Mummy has been taking Billy out for an hour to do something called walk on a morning and I have been staying in my crate like a good girl with my toys, to be honest I'm glad to have a bit of a rest from playing and dashing around with my big bro! Wonder when I can go out of the big front door for the walk thing?
Oh and Billy has finally let me lie with him - result!! I like snuggling in but he kept getting up every time I tried but yesterday and today he seems to like me a bit more (yay). 

Love Lola x


----------



## fairlie (Sep 7, 2013)

Lovely, thank you for the update!  Have Lola watch the video of Cricket to get some pointers for when she finally gets to go on the walks with her big brother.


----------



## Hollysefton (Sep 28, 2013)

Awwwh looking snuggly already!

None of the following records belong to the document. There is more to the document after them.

-- ==== Sys2Proof/Certificates/Slice0/Obligations.lean ====
section
/-! DEFINITION. The statements for the provers, from the numbered rules of spec/. OBLIGATIONS.json lists them. -/

open Sys2Proof Sys2Proof.Machine

/-! ### The step and the decoder -/

/-- R53, R100, R112: a clock cycle runs the event decoded from its event word, then SYNC unless it is a RESET, then the
ENVIRONMENT's write if there is one; the sink takes or drops the strobe. -/
def Obligations.CycleRunsDecodedEvent : Prop :=
  ∀ (s : State) (c : CycleInput) (rest : List Stimulus), s.inputs = .cycle c :: rest →
    step s =
      andThen (exec (decodeEvent (eventWordOf c.rst (s.sy2 && !s.sy3) c.refreshTick (busSample s.cycle c.adcData)))
        { s with inputs := rest }) fun s1 =>
      andThen (if c.rst then .next s1 else exec (.sync (capture s.cycle c.adcDone)) s1) fun s2 =>
      andThen (if c.envWe then exec (.envport c.envData) s2 else .next s2) fun s3 =>
      .next { s3 with
        sink := if c.sinkTakes && s3.tap.valid then s3.sink ++ [s3.tap.sample] else s3.sink
        cycle := s3.cycle + 1 }

/-- R57, and the model's stand-alone words (log entries 5, 10, 14): a trace line runs its event and its write, a table
word runs the instruction its format decodes to, a number that is no word performs no operation (log entry 15), and where
nothing is scheduled the step is a free cycle. -/
def Obligations.OtherStimuliRunDecodedWord : Prop :=
  (∀ (s : State) (l : TraceLine) (rest : List Stimulus), s.inputs = .line l :: rest →
    step s =
      andThen (exec (decodeEvent l.word) { s with inputs := rest }) fun s1 =>
      andThen (match l.env with | some e => exec (.envport e) s1 | none => .next s1) fun s2 =>
      .next { s2 with cycle := s2.cycle + 1 }) ∧
  (∀ (s : State) (f : Format) (w : Nat) (i : Instr) (rest : List Stimulus), s.inputs = .word f w :: rest →
    decodeWord s.cfg.portW f w = .ok i →
    step s = andThen (exec i { s with inputs := rest }) fun s1 => .next { s1 with cycle := s1.cycle + 1 }) ∧
  (∀ (s : State) (f : Format) (w : Nat) (e : DecodeError) (rest : List Stimulus), s.inputs = .word f w :: rest →
    decodeWord s.cfg.portW f w = .error e →
    step s = .next { s with inputs := rest, cycle := s.cycle + 1 }) ∧
  (∀ s : State, s.inputs = [] →
    step s = step { s with inputs := [.cycle (Config.freeCycle s.cycle)] })

/-- R53, R45, R59, R46: a few words written out from the spec's encodings decode to what they stand for. The words of ENCODE
and ENVPORT are those of spec/opcode_table.json, which gives these two operations a word. That the decoder refuses the
comparator vector 0 by name is the model's choice (log entries 15, 16). -/
def Obligations.KnownWordsDecode : Prop :=
  decodeEvent 0x400#11 = .reset false false 0x00#8 ∧
  decodeEvent 0x7fa#11 = .reset true true 250#8 ∧
  decodeEvent 0x000#11 = .idle 0x00#8 ∧
  decodeEvent 0x100#11 = .refresh 0x00#8 ∧
  decodeEvent 0x28e#11 = .sample 142#8 ∧
  decodeEvent 0x3e6#11 = .sampleRefresh 230#8 ∧
  decodeWord 8 .stateCode 0b110 = .ok .stateB23 ∧
  decodeWord 8 .comparatorVector 0b11111000 = .ok (.penc3 0b1111#4) ∧
  decodeWord 8 .thresholdEntry 0b10111001001 = .ok .tableD3 ∧
  decodeWord 8 .encode 0b10110101000 = .ok (.encode 0b101#3 0xa8) ∧
  decodeWord 8 .envport 0b111101111 = .ok (.envport 0xef) ∧
  decodeWord 8 .comparatorVector 0 = .error .zeroComparatorVector

/-- R53: "the decode is complete (all 8 combinations are assigned) and `rst` has priority". -/
def Obligations.EventDecodeComplete : Prop :=
  (∀ w : EventWord, eventWordOf w[10] w[9] w[8] (w.extractLsb' 0 8) = w) ∧
  ∀ (v t : Bool) (x : Byte),
    decodeEvent (eventWordOf true v t x) = .reset v t x ∧
    decodeEvent (eventWordOf false false false x) = .idle x ∧
    decodeEvent (eventWordOf false false true x) = .refresh x ∧
    decodeEvent (eventWordOf false true false x) = .sample x ∧
    decodeEvent (eventWordOf false true true x) = .sampleRefresh x

/-- Decode and encode agree on every well-formed instruction of every format, at every port width. -/
def Obligations.DecodeOfEncode : Prop :=
  ∀ (portW : Nat) (i : Instr), i.wellFormed portW = true →
    decodeWord portW (encodeWord portW i).format (encodeWord portW i).bits = .ok i

/-- Each word of a format has one meaning, and encoding that meaning gives the word back. -/
def Obligations.EncodeOfDecode : Prop :=
  ∀ (portW : Nat) (f : Format) (w : Nat) (i : Instr), decodeWord portW f w = .ok i →
    encodeWord portW i = ⟨f, w⟩ ∧ i.wellFormed portW = true

/-! ### Reset and power-on -/

/-- R146 with R23: at power-on STATE is NONE, CNT 0, the flops 0, each LED bit `LED_LUT[0][k] XOR LED_ACTIVE_LOW`, every
other bit of PORT arbitrary; a RESET leaves these registers as they are. -/
def Obligations.PowerOnRegisters : Prop :=
  ∀ (c : Config) (other : BitVec c.portW), c.WellFormed →
    (powerOn c other).state = 0b000#3 ∧ (powerOn c other).cnt = 0 ∧
    (powerOn c other).sy1 = false ∧ (powerOn c other).sy2 = false ∧ (powerOn c other).sy3 = false ∧
    (∀ k : Fin 3, portBit (powerOn c other) (c.pin k) = ((c.lut 0b000#3).getLsbD k.val ^^ c.ledActiveLow)) ∧
    (∀ n, ¬ IsLedPin c n → portBit (powerOn c other) n = other.getLsbD n) ∧
    ∀ (v t : Bool) (x : Byte), ∃ w : Wires c.portW,
      exec (.reset v t x) (powerOn c other) = .next { powerOn c other with tap := ⟨false, x⟩, wires := w }

/-- The model's reset state is the power-on state of its default configuration with the non-LED bits 0 (log entries 2, 3:
K = 4, LED_ACTIVE_LOW = false and the zero bits are the model's choices). -/
def Obligations.ResetStateIsPowerOn : Prop :=
  State.reset = powerOn Config.default 0x00#8 ∧ State.reset.port = 0x00#8

/-- R145: RESET completes: it sets the registers, keeps the non-LED bits of PORT and gives no strobe, whatever the other bits
of its word are; a cycle with `rst = 1` is a RESET whatever its other inputs are, and ENVPORT still applies to the non-LED
bits. -/
def Obligations.ResetEvent : Prop :=
  (∀ (v t : Bool) (x : Byte) (s : State), s.cfg.WellFormed →
    ∃ (p : BitVec s.cfg.portW) (w : Wires s.cfg.portW),
      exec (.reset v t x) s = .next { s with
        state := 0b000#3, cnt := 0, sy1 := false, sy2 := false, sy3 := false, port := p, tap := ⟨false, x⟩, wires := w } ∧
      (∀ k : Fin 3, p.getLsbD (s.cfg.pin k) = ((s.cfg.lut 0b000#3).getLsbD k.val ^^ s.cfg.ledActiveLow)) ∧
      ∀ n, ¬ IsLedPin s.cfg n → p.getLsbD n = portBit s n) ∧
  ∀ (c : CycleInput) (s t : State), s.cfg.WellFormed → c.rst = true → runCycle c s = .next t →
    t.state = 0b000#3 ∧ t.cnt = 0 ∧ t.sy1 = false ∧ t.sy2 = false ∧ t.sy3 = false ∧ t.tap.valid = false ∧ t.sink = s.sink ∧
    (∀ k : Fin 3, portBit t (s.cfg.pin k) = ((s.cfg.lut 0b000#3).getLsbD k.val ^^ s.cfg.ledActiveLow)) ∧
    ∀ n, n < s.cfg.portW → ¬ IsLedPin s.cfg n →
      portBit t n = if c.envWe then c.envData.testBit n else portBit s n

Thanks for the update lovely to see xx


Sent from my iPhone using Tapatalk


----------



## DB1 (Jan 20, 2012)

Helen, just catching up with this, how fantastic that your gorgeous girl has settled in so well and big brother has taken to her, brilliant.


----------



## DB1 (Jan 20, 2012)

oh and I see she is following in someones footsteps.....


----------



## Hfd (Aug 19, 2011)

Ha ha - yes I think that Anthony must have given Dudley the same advice as Lola about reading the book! x


----------



## DB1 (Jan 20, 2012)

Hfd said:


> Ha ha - yes I think that Anthony must have given Dudley the same advice as Lola about reading the book! x


Its so that they don't fall for any of our sneaky training! Anthony has put one of those pics of Dudley on his website,.


----------